# Work instructions:
Below are records; reproduce exactly the lines from the one that has "(s.pending = none → exec .ontargetreached" through the one that has "and is resolved, and", ends included, and nothing more.
Material provided section start
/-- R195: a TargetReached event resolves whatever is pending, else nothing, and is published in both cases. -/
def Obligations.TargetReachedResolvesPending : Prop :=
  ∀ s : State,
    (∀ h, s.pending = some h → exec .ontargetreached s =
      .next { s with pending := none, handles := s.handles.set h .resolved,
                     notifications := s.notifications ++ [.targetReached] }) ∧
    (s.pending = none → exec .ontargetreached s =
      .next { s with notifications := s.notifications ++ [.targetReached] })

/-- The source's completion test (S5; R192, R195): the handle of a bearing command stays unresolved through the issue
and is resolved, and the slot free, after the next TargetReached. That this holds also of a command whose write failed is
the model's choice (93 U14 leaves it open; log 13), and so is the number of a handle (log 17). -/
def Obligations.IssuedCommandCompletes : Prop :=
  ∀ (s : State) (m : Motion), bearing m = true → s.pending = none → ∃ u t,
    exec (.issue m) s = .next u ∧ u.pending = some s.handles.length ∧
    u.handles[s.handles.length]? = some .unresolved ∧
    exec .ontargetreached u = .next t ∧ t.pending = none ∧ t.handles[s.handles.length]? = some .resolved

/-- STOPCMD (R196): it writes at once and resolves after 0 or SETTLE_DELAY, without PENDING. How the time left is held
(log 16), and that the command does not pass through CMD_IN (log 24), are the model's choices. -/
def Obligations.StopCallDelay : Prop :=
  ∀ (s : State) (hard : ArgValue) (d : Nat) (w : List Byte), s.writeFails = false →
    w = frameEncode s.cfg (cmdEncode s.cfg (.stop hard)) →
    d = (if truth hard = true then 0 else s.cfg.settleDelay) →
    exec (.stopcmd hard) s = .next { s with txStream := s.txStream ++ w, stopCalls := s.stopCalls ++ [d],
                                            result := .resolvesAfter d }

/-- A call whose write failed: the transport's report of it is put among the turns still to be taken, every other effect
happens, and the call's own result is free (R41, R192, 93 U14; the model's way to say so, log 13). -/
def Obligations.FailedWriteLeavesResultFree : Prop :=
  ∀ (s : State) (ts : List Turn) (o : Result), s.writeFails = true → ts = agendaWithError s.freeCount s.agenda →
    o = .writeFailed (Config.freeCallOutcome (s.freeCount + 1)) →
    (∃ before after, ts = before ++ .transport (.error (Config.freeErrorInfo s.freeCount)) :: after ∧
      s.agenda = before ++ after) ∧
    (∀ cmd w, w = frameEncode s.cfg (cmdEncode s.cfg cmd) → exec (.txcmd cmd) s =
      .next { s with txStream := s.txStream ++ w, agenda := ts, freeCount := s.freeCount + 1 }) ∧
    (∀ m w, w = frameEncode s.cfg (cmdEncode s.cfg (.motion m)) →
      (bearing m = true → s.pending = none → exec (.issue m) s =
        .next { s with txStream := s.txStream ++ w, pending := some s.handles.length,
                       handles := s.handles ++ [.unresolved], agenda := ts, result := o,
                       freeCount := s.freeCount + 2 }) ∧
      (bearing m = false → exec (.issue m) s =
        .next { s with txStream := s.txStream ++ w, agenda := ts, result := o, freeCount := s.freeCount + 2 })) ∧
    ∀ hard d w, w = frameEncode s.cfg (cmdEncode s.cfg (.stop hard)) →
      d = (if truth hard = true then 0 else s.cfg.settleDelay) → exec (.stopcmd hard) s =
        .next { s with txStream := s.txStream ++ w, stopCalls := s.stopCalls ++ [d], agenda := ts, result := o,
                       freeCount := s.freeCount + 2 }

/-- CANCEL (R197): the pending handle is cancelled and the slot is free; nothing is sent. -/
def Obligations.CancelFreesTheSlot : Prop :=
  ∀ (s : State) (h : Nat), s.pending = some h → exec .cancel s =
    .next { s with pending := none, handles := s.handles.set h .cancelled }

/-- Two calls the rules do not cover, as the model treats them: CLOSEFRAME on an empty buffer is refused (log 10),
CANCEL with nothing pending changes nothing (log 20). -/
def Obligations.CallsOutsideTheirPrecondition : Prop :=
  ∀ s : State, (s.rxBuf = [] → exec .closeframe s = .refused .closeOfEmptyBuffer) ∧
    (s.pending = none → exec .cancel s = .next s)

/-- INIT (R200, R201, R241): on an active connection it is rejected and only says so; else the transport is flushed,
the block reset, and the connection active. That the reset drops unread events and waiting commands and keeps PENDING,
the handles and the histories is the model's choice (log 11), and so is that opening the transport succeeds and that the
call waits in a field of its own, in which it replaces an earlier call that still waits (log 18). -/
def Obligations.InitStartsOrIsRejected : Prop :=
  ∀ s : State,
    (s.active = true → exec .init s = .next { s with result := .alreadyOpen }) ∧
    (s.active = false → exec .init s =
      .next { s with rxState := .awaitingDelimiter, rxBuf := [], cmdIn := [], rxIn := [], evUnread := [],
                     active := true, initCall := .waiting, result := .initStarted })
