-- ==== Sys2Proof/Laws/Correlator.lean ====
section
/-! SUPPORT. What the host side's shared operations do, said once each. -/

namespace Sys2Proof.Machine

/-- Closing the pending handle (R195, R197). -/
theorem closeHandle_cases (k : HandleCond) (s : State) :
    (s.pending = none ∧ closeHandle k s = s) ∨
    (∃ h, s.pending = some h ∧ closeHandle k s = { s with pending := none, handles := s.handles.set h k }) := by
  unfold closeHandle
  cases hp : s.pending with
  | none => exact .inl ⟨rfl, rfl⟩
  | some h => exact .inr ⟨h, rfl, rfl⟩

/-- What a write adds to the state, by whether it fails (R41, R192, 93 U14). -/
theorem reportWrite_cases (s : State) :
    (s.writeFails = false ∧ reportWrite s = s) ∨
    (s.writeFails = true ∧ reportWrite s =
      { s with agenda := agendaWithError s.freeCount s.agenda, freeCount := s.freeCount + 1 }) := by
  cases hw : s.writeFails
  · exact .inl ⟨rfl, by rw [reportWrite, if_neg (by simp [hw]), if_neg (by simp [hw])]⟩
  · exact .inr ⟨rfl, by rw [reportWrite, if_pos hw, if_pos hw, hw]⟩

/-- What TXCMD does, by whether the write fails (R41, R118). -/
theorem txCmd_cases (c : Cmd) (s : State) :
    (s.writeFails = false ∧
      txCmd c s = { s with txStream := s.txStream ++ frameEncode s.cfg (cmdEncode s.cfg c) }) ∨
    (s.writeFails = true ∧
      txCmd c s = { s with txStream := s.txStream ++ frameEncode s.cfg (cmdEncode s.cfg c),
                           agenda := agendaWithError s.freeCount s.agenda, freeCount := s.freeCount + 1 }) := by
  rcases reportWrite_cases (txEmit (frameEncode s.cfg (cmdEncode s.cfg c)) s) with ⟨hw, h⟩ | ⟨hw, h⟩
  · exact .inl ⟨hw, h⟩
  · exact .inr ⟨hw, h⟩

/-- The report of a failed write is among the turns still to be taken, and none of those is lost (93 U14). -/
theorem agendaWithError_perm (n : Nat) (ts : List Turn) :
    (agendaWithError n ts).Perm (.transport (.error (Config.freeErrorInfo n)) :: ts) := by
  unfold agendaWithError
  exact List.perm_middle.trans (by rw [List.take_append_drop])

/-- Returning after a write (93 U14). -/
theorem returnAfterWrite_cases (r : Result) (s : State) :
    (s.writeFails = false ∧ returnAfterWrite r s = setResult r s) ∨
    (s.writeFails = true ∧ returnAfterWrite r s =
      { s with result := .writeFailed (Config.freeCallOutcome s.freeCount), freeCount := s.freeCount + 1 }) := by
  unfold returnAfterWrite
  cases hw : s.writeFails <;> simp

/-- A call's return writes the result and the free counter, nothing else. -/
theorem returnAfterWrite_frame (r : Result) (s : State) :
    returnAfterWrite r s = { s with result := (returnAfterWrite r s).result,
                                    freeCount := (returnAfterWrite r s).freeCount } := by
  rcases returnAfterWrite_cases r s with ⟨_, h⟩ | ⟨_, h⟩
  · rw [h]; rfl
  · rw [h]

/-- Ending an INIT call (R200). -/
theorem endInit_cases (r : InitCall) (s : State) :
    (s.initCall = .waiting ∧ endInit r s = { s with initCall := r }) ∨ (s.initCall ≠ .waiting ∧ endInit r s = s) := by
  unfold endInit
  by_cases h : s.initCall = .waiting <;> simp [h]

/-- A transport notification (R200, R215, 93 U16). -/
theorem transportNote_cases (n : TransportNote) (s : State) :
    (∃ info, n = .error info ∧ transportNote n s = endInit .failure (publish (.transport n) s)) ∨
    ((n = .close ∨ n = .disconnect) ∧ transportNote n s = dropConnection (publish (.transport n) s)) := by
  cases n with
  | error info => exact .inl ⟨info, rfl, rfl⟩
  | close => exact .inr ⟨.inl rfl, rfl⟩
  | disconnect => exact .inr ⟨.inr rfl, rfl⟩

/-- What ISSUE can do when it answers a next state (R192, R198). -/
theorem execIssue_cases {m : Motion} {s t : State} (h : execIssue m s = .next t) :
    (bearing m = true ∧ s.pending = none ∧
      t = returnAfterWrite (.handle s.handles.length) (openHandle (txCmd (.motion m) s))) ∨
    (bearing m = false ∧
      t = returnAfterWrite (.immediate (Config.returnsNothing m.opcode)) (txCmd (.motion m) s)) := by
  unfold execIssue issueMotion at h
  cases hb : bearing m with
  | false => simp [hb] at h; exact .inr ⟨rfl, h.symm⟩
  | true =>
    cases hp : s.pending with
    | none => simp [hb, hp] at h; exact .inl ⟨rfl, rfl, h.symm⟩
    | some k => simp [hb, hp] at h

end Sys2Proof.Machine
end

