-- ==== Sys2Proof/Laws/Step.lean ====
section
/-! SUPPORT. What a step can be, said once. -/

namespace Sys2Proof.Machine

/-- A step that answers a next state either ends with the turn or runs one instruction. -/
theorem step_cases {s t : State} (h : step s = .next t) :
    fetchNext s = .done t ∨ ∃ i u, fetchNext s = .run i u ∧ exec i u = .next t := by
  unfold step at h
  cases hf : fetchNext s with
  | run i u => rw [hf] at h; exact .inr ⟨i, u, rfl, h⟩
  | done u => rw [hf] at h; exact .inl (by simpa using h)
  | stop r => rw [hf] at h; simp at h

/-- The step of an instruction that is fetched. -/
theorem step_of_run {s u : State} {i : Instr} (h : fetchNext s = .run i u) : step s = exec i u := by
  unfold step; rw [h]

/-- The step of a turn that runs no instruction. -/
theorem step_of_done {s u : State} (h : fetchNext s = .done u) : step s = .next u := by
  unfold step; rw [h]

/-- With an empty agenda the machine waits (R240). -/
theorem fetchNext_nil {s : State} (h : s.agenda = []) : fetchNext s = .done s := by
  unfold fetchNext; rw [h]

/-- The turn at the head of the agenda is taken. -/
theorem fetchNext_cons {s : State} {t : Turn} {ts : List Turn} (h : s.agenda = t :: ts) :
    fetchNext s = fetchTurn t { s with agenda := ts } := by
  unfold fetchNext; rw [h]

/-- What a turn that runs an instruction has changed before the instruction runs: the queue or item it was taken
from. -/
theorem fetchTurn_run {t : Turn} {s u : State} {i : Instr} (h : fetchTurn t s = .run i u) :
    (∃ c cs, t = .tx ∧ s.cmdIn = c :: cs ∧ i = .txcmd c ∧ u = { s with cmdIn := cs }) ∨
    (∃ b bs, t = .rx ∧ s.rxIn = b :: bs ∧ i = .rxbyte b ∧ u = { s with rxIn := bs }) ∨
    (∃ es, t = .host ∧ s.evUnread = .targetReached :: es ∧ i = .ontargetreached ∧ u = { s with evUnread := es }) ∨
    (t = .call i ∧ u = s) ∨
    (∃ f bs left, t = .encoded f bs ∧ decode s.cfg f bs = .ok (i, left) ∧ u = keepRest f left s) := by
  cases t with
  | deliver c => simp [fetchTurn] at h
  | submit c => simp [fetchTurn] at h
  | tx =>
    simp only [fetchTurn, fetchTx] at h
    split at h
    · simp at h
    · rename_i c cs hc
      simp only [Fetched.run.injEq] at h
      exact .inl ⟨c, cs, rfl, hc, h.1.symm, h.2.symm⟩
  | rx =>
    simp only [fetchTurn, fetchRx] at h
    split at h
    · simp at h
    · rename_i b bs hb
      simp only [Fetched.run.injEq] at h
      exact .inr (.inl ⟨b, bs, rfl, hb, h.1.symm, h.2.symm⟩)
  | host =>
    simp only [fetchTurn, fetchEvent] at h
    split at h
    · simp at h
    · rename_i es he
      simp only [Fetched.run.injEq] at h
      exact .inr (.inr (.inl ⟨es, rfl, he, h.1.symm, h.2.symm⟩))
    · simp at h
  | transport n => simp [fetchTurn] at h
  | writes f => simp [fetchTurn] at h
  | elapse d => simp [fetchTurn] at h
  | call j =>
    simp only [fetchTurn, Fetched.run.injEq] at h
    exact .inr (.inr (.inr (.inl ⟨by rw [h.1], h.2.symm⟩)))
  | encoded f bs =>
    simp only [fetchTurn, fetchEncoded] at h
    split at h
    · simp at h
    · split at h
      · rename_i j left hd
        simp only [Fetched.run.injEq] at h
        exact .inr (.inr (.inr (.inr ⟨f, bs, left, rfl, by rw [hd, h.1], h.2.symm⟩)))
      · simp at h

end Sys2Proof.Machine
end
Material provided section end
# Task response:
    (s.pending = none → exec .ontargetreached s =
      .next { s with notifications := s.notifications ++ [.targetReached] })

/-- The source's completion test (S5; R192, R195): the handle of a bearing command stays unresolved through the issue
and is resolved, and the slot free, after the next TargetReached. That this holds also of a command whose write failed is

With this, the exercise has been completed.